Senior Site Reliability Engineer at Jobgether – United States
Explore Related Opportunities
About This Position
This position is posted by Jobgether on behalf of a partner company. We are currently looking for a Senior Site Reliability Engineer in the United States.
This role offers a unique opportunity to ensure the reliability, scalability, and performance of critical platform services in a fast-paced, technology-driven environment. The Senior Site Reliability Engineer (SRE) will combine software engineering expertise with operational excellence to automate processes, improve observability, and reduce operational risk across the platform. You will collaborate closely with development, DevOps, release engineering, and security teams to embed reliability and security best practices throughout the software lifecycle. This position emphasizes proactive problem-solving, automation, and continuous improvement while providing mentorship to peers and contributing to high-impact projects.
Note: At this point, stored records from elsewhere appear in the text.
/-- Settles O33, by what the cycle comes to: a failed fetch, a failed decode, or the decoded instruction's meaning. -/
theorem addressingFailureExactlyWhenACheckFails : Obligations.AddressingFailureExactlyWhenACheckFails := by
  intro s a hs
  change EndsInAddressingFailure (step s) a ↔ _
  simp only [← State.accessOk_iff, Bool.not_eq_true]
  obtain ⟨hpc, hstep⟩ | ⟨hpc, e, hdec, hstep⟩ | ⟨hpc, i, hdec, hstep⟩ := cycle_cases hs
  · rw [hstep, endsInAddressingFailure_raise]
    simpa [hpc] using eq_comm
  · rw [hstep, endsInAddressingFailure_next]
    simp [hpc, hdec]
  · obtain ⟨_, -, -, -, hwf⟩ := decodeWord_ok hdec
    obtain ⟨hregs, -, -, hsize, -⟩ := PreciseStop.fetched s (s.word32At s.pc.toNat)
    rw [hstep, exec_endsInAddressingFailure_iff hwf (by simpa using hs.1) a, dataAccess_congr hregs]
    simp [hpc, hdec, accessOk_congr hsize]

end Sys2Proof.Machine
end

section
/-! PROOFS. The start of a run (70_reset_and_hazards.md R230, R231): the two answers of `State.start`, one for each
side of its test of the image's length. -/

namespace Sys2Proof.Machine

/-- 70_reset_and_hazards.md R231: the refused load leaves no state. -/
theorem State.start_of_oversized {h : Config.HostInputs} (hbig : h.memSize < h.image.length) :
    State.start h = .error .imageTooLarge :=
  if_neg (Nat.not_le.mpr hbig)

/-- 70_reset_and_hazards.md R230: the length of the image is all that the start sequence tests. -/
theorem State.exists_start_of_fits {h : Config.HostInputs} (hfits : h.image.length ≤ h.memSize) :
    ∃ s, State.start h = .ok s :=
  ⟨_, if_pos hfits⟩

/-- Settles O48, by the two sides of the one test that `State.start` makes. -/
theorem oversizedImageStartsNoRun : Obligations.OversizedImageStartsNoRun :=
  fun _ => ⟨State.start_of_oversized, State.exists_start_of_fits⟩

end Sys2Proof.Machine
end

section
/-! PROOFS. The decoder and the encoder agree (30_encoding.md §1 to §5): no word hits two rows of the opcode map, a word's
group is its row's, so that the row a word hits decides its decode; and a word is its row's fields put together. -/

namespace Sys2Proof

/-! ### The row a word hits decides its decode (30_encoding.md R81, R91, R92) -/

/-- The rows of the sub-decoder that a group is dispatched to; none for a group without one (30_encoding.md R82). -/
def groupRows : Group → List Row
  | .dpImm => dpImmRows
  | .dpReg => dpRegRows
  | .loadStore => loadStoreRows
  | .branchSystem => []
  | .fpSimd => []
  | .reserved => []

theorem decodeWord_eq_subDecode {w : Word32} {g : Group} {r : Row} (hg : groupOf (op0Of w) = g)
    (hr : r ∈ groupRows g) : decodeWord w = subDecode g w (groupRows g) := by
  unfold decodeWord
  rw [hg]
  cases g with
  | dpImm => rfl
  | dpReg => rfl
  | loadStore => rfl
  | branchSystem => exact nomatch hr
  | fpSimd => exact nomatch hr
  | reserved => exact nomatch hr

/-- Two rows differ at a bit that both fix. -/
def Row.apart (r q : Row) : Prop := r.value &&& q.mask ≠ q.value &&& r.mask

theorem Row.not_hits_of_apart {r q : Row} {w : Word32} (h : q.apart r) (hit : r.hits w = true) :
    q.hits w = false := by
  by_contra hq
  rw [Bool.not_eq_false, Row.hits_iff] at hq
  rw [Row.hits_iff] at hit
  apply h
  rw [← hit, ← hq, BitVec.and_assoc, BitVec.and_assoc, BitVec.and_comm q.mask]

theorem groupRows_pairwise_apart (g : Group) : (groupRows g).Pairwise Row.apart := by
  unfold Row.apart
  cases g <;> decide

/-- Every row fixes all of `IR[28:25]`, and stands in the sub-decoder of the group it fixes there. -/
theorem op0_of_row {r : Row} (hr : r ∈ opcodeRows) :
    op0Of r.mask = BitVec.allOnes 4 ∧ r ∈ groupRows (groupOf (op0Of r.value)) := by
  simp only [opcodeRows, dpImmRows, dpRegRows, loadStoreRows, List.cons_append, List.nil_append, List.mem_cons,
    List.not_mem_nil, or_false] at hr
  obtain rfl | rfl | rfl | rfl | rfl | rfl | rfl | rfl | rfl := hr
  · exact ⟨rfl, .head _⟩ -- SUB_imm_X
  · exact ⟨rfl, .head _⟩ -- ADD_sreg_W
  · exact ⟨rfl, .head _⟩ -- LDR_uimm_W
  · exact ⟨rfl, .tail _ (.head _)⟩ -- LDR_uimm_X
  · exact ⟨rfl, .tail _ (.tail _ (.head _))⟩ -- LDRSW_uimm
  · exact ⟨rfl, .tail _ (.tail _ (.tail _ (.head _)))⟩ -- STR_uimm_W
  · exact ⟨rfl, .tail _ (.tail _ (.tail _ (.tail _ (.head _))))⟩ -- STR_uimm_X
  · exact ⟨rfl, .tail _ (.tail _ (.tail _ (.tail _ (.tail _ (.head _)))))⟩ -- LDR_reg_W
  · exact ⟨rfl, .tail _ (.tail _ (.tail _ (.tail _ (.tail _ (.tail _ (.head _))))))⟩ -- LDR_reg_X

theorem op0Of_eq_of_hits {r : Row} {w : Word32} (hr : r ∈ opcodeRows) (hit : r.hits w = true) :
    op0Of w = op0Of r.value := by
  obtain ⟨hmask, -⟩ := op0_of_row hr
  rw [Row.hits_iff] at hit
  calc op0Of w = op0Of w &&& op0Of r.mask := by rw [hmask, BitVec.and_allOnes]
    _ = op0Of (w &&& r.mask) := BitVec.extractLsb'_and.symm
    _ = op0Of r.value := by rw [hit]

/-- The one answer of the decoder on a word that hits a row: the row's instruction, where its constraint holds. -/
theorem decodeWord_of_hits {r : Row} {w : Word32} (hr : r ∈ opcodeRows) (hit : r.hits w = true) :
    decodeWord w = if (r.build w).wf then .ok (r.build w) else .error (.reservedField (r.build w)) := by
  obtain ⟨-, hmem⟩ := op0_of_row hr
  rw [decodeWord_eq_subDecode (congrArg groupOf (op0Of_eq_of_hits hr hit)) hmem]
  have hapart := groupRows_pairwise_apart (groupOf (op0Of r.value))
  obtain ⟨pre, post, hrows⟩ := List.append_of_mem hmem
  rw [hrows] at hapart ⊢
  obtain ⟨-, -, hpre⟩ := List.pairwise_append.mp hapart
  exact subDecode_hit (fun q hq => Row.not_hits_of_apart (hpre q hq r (.head _)) hit) hit

/-! ### Decode of encode -/

theorem rowOf_mem_opcodeRows (i : Instr) : (rowOf i).2 ∈ opcodeRows := by
  cases i <;> simp [rowOf, opcodeRows, dpImmRows, dpRegRows, loadStoreRows]

/-- The instruction's word hits the instruction's row. -/
theorem rowOf_hits_encode (i : Instr) : (rowOf i).2.hits (encode i) = true := by
  cases i with
  | subImmX rd rn imm12 => exact (Laws.FixedBits.subImmX rd rn imm12).2
  | addSregW rd rn rm shift imm6 => exact (Laws.FixedBits.addSregW rd rn rm shift imm6).2
  | ldrUimmW rt rn imm12 => exact (Laws.FixedBits.ldrUimmW rt rn imm12).2
  | ldrUimmX rt rn imm12 => exact (Laws.FixedBits.ldrUimmX rt rn imm12).2
  | ldrswUimm rt rn imm12 => exact (Laws.FixedBits.ldrswUimm rt rn imm12).2
  | strUimmW rt rn imm12 => exact (Laws.FixedBits.strUimmW rt rn imm12).2
  | strUimmX rt rn imm12 => exact (Laws.FixedBits.strUimmX rt rn imm12).2
  | ldrRegW rt rn rm option s => exact (Laws.FixedBits.ldrRegW rt rn rm option s).2
  | ldrRegX rt rn rm option s => exact (Laws.FixedBits.ldrRegX rt rn rm option s).2

/-- The instruction's row reads the instruction back from its word. -/
theorem rowOf_build_encode (i : Instr) : (rowOf i).2.build (encode i) = i := by
  cases i with
  | subImmX rd rn imm12 => exact Laws.FieldsReadBack.subImmX rd rn imm12
  | addSregW rd rn rm shift imm6 => exact Laws.FieldsReadBack.addSregW rd rn rm shift imm6
  | ldrUimmW rt rn imm12 => exact Laws.FieldsReadBack.ldrUimmW rt rn imm12
  | ldrUimmX rt rn imm12 => exact Laws.FieldsReadBack.ldrUimmX rt rn imm12
  | ldrswUimm rt rn imm12 => exact Laws.FieldsReadBack.ldrswUimm rt rn imm12
  | strUimmW rt rn imm12 => exact Laws.FieldsReadBack.strUimmW rt rn imm12
  | strUimmX rt rn imm12 => exact Laws.FieldsReadBack.strUimmX rt rn imm12
  | ldrRegW rt rn rm option s => exact Laws.FieldsReadBack.ldrRegW rt rn rm option s
  | ldrRegX rt rn rm option s => exact Laws.FieldsReadBack.ldrRegX rt rn rm option s

/-- A word with the fixed bits of an instruction's row, from which the row reads that instruction, decodes to it where
its constraint holds. -/
theorem decodeWord_of_rowOf {i : Instr} {w : Word32} (hfixed : w &&& (rowOf i).2.mask = (rowOf i).2.value)
    (hbuild : (rowOf i).2.build w = i) (hwf : i.wf = true) : decodeWord w = .ok i := by
  rw [decodeWord_of_hits (rowOf_mem_opcodeRows i) ((Row.hits_iff _ w).mpr hfixed), hbuild, if_pos hwf]

/-- Settles O1: the word hits the instruction's own row, which reads every field back. -/
theorem decodeOfEncode : Obligations.DecodeOfEncode := fun i hwf =>
  decodeWord_of_rowOf ((Row.hits_iff _ _).mp (rowOf_hits_encode i)) (rowOf_build_encode i) hwf

/-! ### Encode of decode: a word is its fields put together (30_encoding.md R83 to R86) -/

theorem word_of_imm_fields (w : Word32) :
    (w.extractLsb' 22 10 ++ w.extractLsb' 10 12 ++ w.extractLsb' 5 5 ++ w.extractLsb' 0 5 :
      BitVec (10 + 12 + 5 + 5)) = w := by
  rw [BitVec.extractLsb'_append_extractLsb'_eq_extractLsb' (start₂ := 22) (start₁ := 10) rfl,
    BitVec.extractLsb'_append_extractLsb'_eq_extractLsb' (start₂ := 10) (start₁ := 5) rfl,
    BitVec.extractLsb'_append_extractLsb'_eq_extractLsb' (start₂ := 5) (start₁ := 0) rfl, BitVec.extractLsb'_eq_self]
The role is ideal for someone who thrives on solving complex technical challenges while shaping the platform’s resilience and scalability.
As a Senior Site Reliability Engineer, you will be responsible for maintaining and improving platform reliability while enabling scalable operations:
Define and maintain Service Level Objectives (SLOs), Service Level Indicators (SLIs), and error budgets for critical services.
Lead capacity planning, performance tuning, design reviews, and disaster recovery exercises to validate platform resilience.
Automate infrastructure provisioning, patching, and operational tasks using Terraform, Ansible, and CI/CD pipelines to eliminate manual processes.
Partner with security teams to enforce compliance (SOC2, CIS benchmarks), implement least-privileged IAM policies, and maintain hardened, secure systems.
Serve as Tier-2 escalation during incidents, lead root cause analysis, and continuously improve incident response playbooks and on-call processes.
Identify repetitive operational tasks and implement automation or self-service modules to reduce toil and improve developer productivity.
Measure system performance, track reliability metrics, and collaborate with leadership to drive iterative improvements.
The ideal candidate combines hands-on technical expertise with strong problem-solving skills and a focus on automation and reliability:
Bachelor’s degree in Computer Science, Engineering, or related field.
Minimum of 5 years of experience in Site Reliability Engineering, DevOps, or Systems Engineering roles.
Strong experience with AWS multi-account environments, Terraform, Ansible, CI/CD tools (GitHub Actions, Bitbucket, Jenkins, AWS CodeBuild/CodePipeline), and observability platforms (New Relic, CloudWatch).
Background with containerized environments (ECS, Fargate, EKS) and resilient system architectures.
Preferred certifications: AWS DevOps Engineer or Solutions Architect, Kubernetes, or SRE/DevOps practitioner certifications.
Excellent analytical, troubleshooting, and problem-solving abilities.
Strong collaboration skills to work effectively with cross-functional teams, mentor peers, and contribute to continuous improvement.
This role provides a comprehensive benefits package designed to support health, growth, and work-life balance:
Competitive salary range: USD $120,000 – $125,000 per year.
Day-one medical, dental, vision coverage with flexible spending options (HSA/FSA).
401(k) with company match available from day one.
Paid sick leave, volunteer time, and parental leave options.
Employer-paid life and disability insurance.
Wellbeing on Demand program to support personal health and wellness.
Flexible work environment with remote opportunities and casual dress code.